===== INPUT
-- ==== Sys2Proof/Machine/Step.lean ====
section
/-! DEFINITION. One step: the command at the front of the queue, or the passing of one REFCLK period. -/

namespace Sys2Proof.Machine

/-- Take the command at the front of the queue and run it with the queue's rest; on an empty queue let time pass. -/
def step (s : State) : Host.Outcome State Fault Refusal :=
  match s.pending with
  | [] => .next s.idle
  | c :: rest => exec c { s with pending := rest }

/-- The state with the command that a table word spells at the front of its queue. The table gives no row any bits, so
no word spells a command and the state is unchanged (log 22). -/
def State.withFetchWord (s : State) (nbits w : Nat) : State :=
  match decodeTableWord nbits w with
  | some c => { s with pending := c :: s.pending }
  | none => s

end Sys2Proof.Machine
end

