/-- At most 4 notices in flight, numbered consecutively up to the next number; the retry count and the parameters in
their ranges; the pass set a young end of the in-flight set, and empty outside RESEND; the ack timer running only in OPEN
with notices in flight; HOLD exactly while notices are disabled (R164, R167, R172, R173). -/
abbrev Delivery.Sound (d : Delivery) : Prop :=
  d.params.InRange ∧ d.inFlight.length ≤ 4 ∧ numberedUpTo d.nextSeq d.inFlight = true ∧
  1 ≤ d.nextSeq ∧ d.nextSeq ≤ 255 ∧ d.retries ≤ 7 ∧ d.passSet <:+ d.inFlight ∧
  (d.state ≠ .resend → d.passSet = []) ∧ (d.ackTimer ≠ none → d.state = .opened ∧ d.inFlight ≠ []) ∧
  (d.state = .hold ↔ d.params.notices = false)

/-- Whether a frame has the length of a frame on the line: a body of 2 to 130 bytes (R157). -/
def Frame.legal (f : Frame) : Bool := decide (f.payload.length ≤ 128)

/-- Whether a frame is a request: a legal frame of a host-to-part kind other than ACK (R157, R162). -/
def Frame.isRequest (f : Frame) : Bool := f.legal && f.kind != ackKind && !partKind f.kind

/-- Whether a frame is a frame of the part (R157). -/
def Frame.isOwn (f : Frame) : Bool := f.legal && partKind f.kind

/-- Whether an entry of the reply cache answers a request with a non-zero tag (R178, R180). -/
def CacheEntry.fits (e : CacheEntry) : Bool :=
  e.tag != 0#8 && !partKind e.kind && e.reply.legal && e.reply.kind == e.kind + 0x80#8 && e.reply.tag == e.tag

/-- At most 2 requests and 2 replies wait; the requests are requests, the replies frames of the part, and the cached
reply answers what the cache says (R175, R176, R178). -/
abbrev Handler.Sound (h : Handler) : Prop :=
  h.requests.length ≤ Config.requestCapacity ∧ h.replies.length ≤ Config.replyCapacity ∧
  (∀ f ∈ h.requests, f.isRequest = true) ∧ (∀ f ∈ h.replies, f.isOwn = true) ∧ h.cache.all CacheEntry.fits = true

/-- The receiver never holds more than the frame's length (R159). -/
def Receiver.fits : Receiver → Bool
  | .hunt => true
  | .length => true
  | .body len got => inRange 2 130 len && decide (got.length < len)
  | .crc len got _ => inRange 2 130 len && decide (got.length = len)

/-- Every record waiting, every notice in flight and the frame on the line make a legal frame of the part (R157). -/
abbrev State.FramesLegal (s : State) : Prop :=
  (∀ r ∈ s.notices.records, r.payload.length ≤ 128) ∧ (∀ n ∈ s.delivery.inFlight, n.frame.isOwn = true) ∧
  s.line.tx.all (fun x => x.frame.isOwn) = true

/-- The receiver stands within a frame of a legal length, and the discarded-frame count within 16 bits (R159, R161). -/
abbrev Line.Sound (l : Line) : Prop := l.receiver.fits = true ∧ l.discards ≤ Config.countMax

/-! ## Requests (R177, R180) -/

/-- The request kind that a command of the handler takes; none for every other command. -/
def requestKindOf : Instr → Option RequestKind
  | .ping => some .ping
  | .getStatus => some .getStatus
  | .setLink => some .setLink
  | .setChannel => some .setChannel
  | .getChannel => some .getChannel
  | .setScan => some .setScan
  | .getScan => some .getScan
  | .scanStart => some .scanStart
  | .scanStop => some .scanStop
  | .calibrate => some .calibrate
  | .measure => some .measure
  | .abortOp => some .abortOp
  | .flushNotices => some .flushNotices
  | .resetPart => some .resetPart
  | .powerReset _ | .pinReset _ | .softReset _ | .undefinedRequestKind | .ack _ | .requestFrameArrival _
  | .foreignFrame _ | .lengthDiscard _ | .crcMismatch _ | .gapTimeout | .replyTransmission | .firstTransmission
  | .noticeResend | .frameEnd | .ackTimerExpiry | .roundTimerExpiry | .settleEdge _ _ | .gateEdge _ _ | .gateClose _
  | .armingEdge _ _ | .periodEdge _ _ | .intervalArmingEdge _ _ _ | .intervalFinalEdge _ _ _ | .spanTimeout _
  | .byteReceived _ | .resetHeldLow => none

/-- A field of a request payload: its offset, its size in bytes, and the lowest and highest value of its range. -/
structure FieldRange where
  offset : Nat
  size : Nat
  low : Nat
  high : Nat
deriving DecidableEq, Repr

/-- Whether the field's value in a payload lies in its range. -/
def FieldRange.holds (p : List Byte) (x : FieldRange) : Bool :=
  decide (x.low ≤ fieldAt p x.offset x.size) && decide (fieldAt p x.offset x.size ≤ x.high)

/-- Whether the field's range holds every value of its bytes. -/
def FieldRange.isFull (x : FieldRange) : Bool := x.low == 0 && x.high == 256 ^ x.size - 1

/-- The fields of SET_CHANNEL after the channel number, in payload order, with the ranges of their values and codes
(R2 to R6, R13 step 3, R186, R188). -/
def setChannelFields : List FieldRange :=
  [⟨1, 1, 0, 1⟩, ⟨2, 1, 0, 23⟩, ⟨3, 1, 0, 2⟩, ⟨4, 1, 0, 2⟩, ⟨5, 1, 0, 8⟩, ⟨6, 2, 1, 65535⟩, ⟨8, 2, 1, 4096⟩,
    ⟨10, 1, 0, 3⟩, ⟨11, 2, 1, 65535⟩, ⟨13, 1, 0, 255⟩, ⟨14, 1, 0, 3⟩, ⟨15, 1, 0, 2⟩, ⟨16, 1, 0, 1⟩,
    ⟨17, 2, 1, 65535⟩, ⟨19, 2, 0, 65535⟩, ⟨21, 3, 0, 16777215⟩, ⟨24, 3, 0, 16777215⟩, ⟨27, 3, 0, 16777215⟩,
    ⟨30, 1, 1, 15⟩, ⟨31, 1, 1, 15⟩, ⟨32, 1, 1, 63⟩, ⟨33, 1, 0, 255⟩, ⟨34, 1, 1, 255⟩, ⟨35, 1, 1, 15⟩,
    ⟨36, 2, 0, 65535⟩, ⟨38, 1, 1, 15⟩, ⟨39, 1, 0, 4⟩, ⟨40, 1, 0, 1⟩, ⟨41, 1, 0, 2⟩, ⟨42, 2, 1, 65535⟩]

/-- The handler can take the request f, behind which `rest` waits (R177). -/
abbrev State.CanTake (s : State) (f : Frame) (rest : List Frame) : Prop :=
  s.handler.requests = f :: rest ∧ s.handler.resetting = false ∧ s.handler.replies.length < Config.replyCapacity

/-- The handler can take the request f of kind k, and the reply cache does not answer it (R177, R178). -/
abbrev State.TakesNew (s : State) (k : RequestKind) (f : Frame) (rest : List Frame) : Prop :=
  s.CanTake f rest ∧ f.kind = k.code ∧ s.handler.cached f = none

/-- The state after a reply to the request f has been placed and, with a non-zero tag, cached (R177, R178). -/
def State.replied (f : Frame) (r : Reply) (s : State) : State :=
  State.updateCache f (replyFrame f r) (s.placeReply (replyFrame f r))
==========
AIM OF THE TASK: Could you print, exactly and with nothing else, the lines from the one containing "cached (R177, R178). -/" through the last line of the records above?

ANSWER SPACE:
/-- The state after a reply to the request f has been placed and, with a non-zero tag, cached (R177, R178). -/
def State.replied (f : Frame) (r : Reply) (s : State) : State :=
  State.updateCache f (replyFrame f r) (s.placeReply (replyFrame f r))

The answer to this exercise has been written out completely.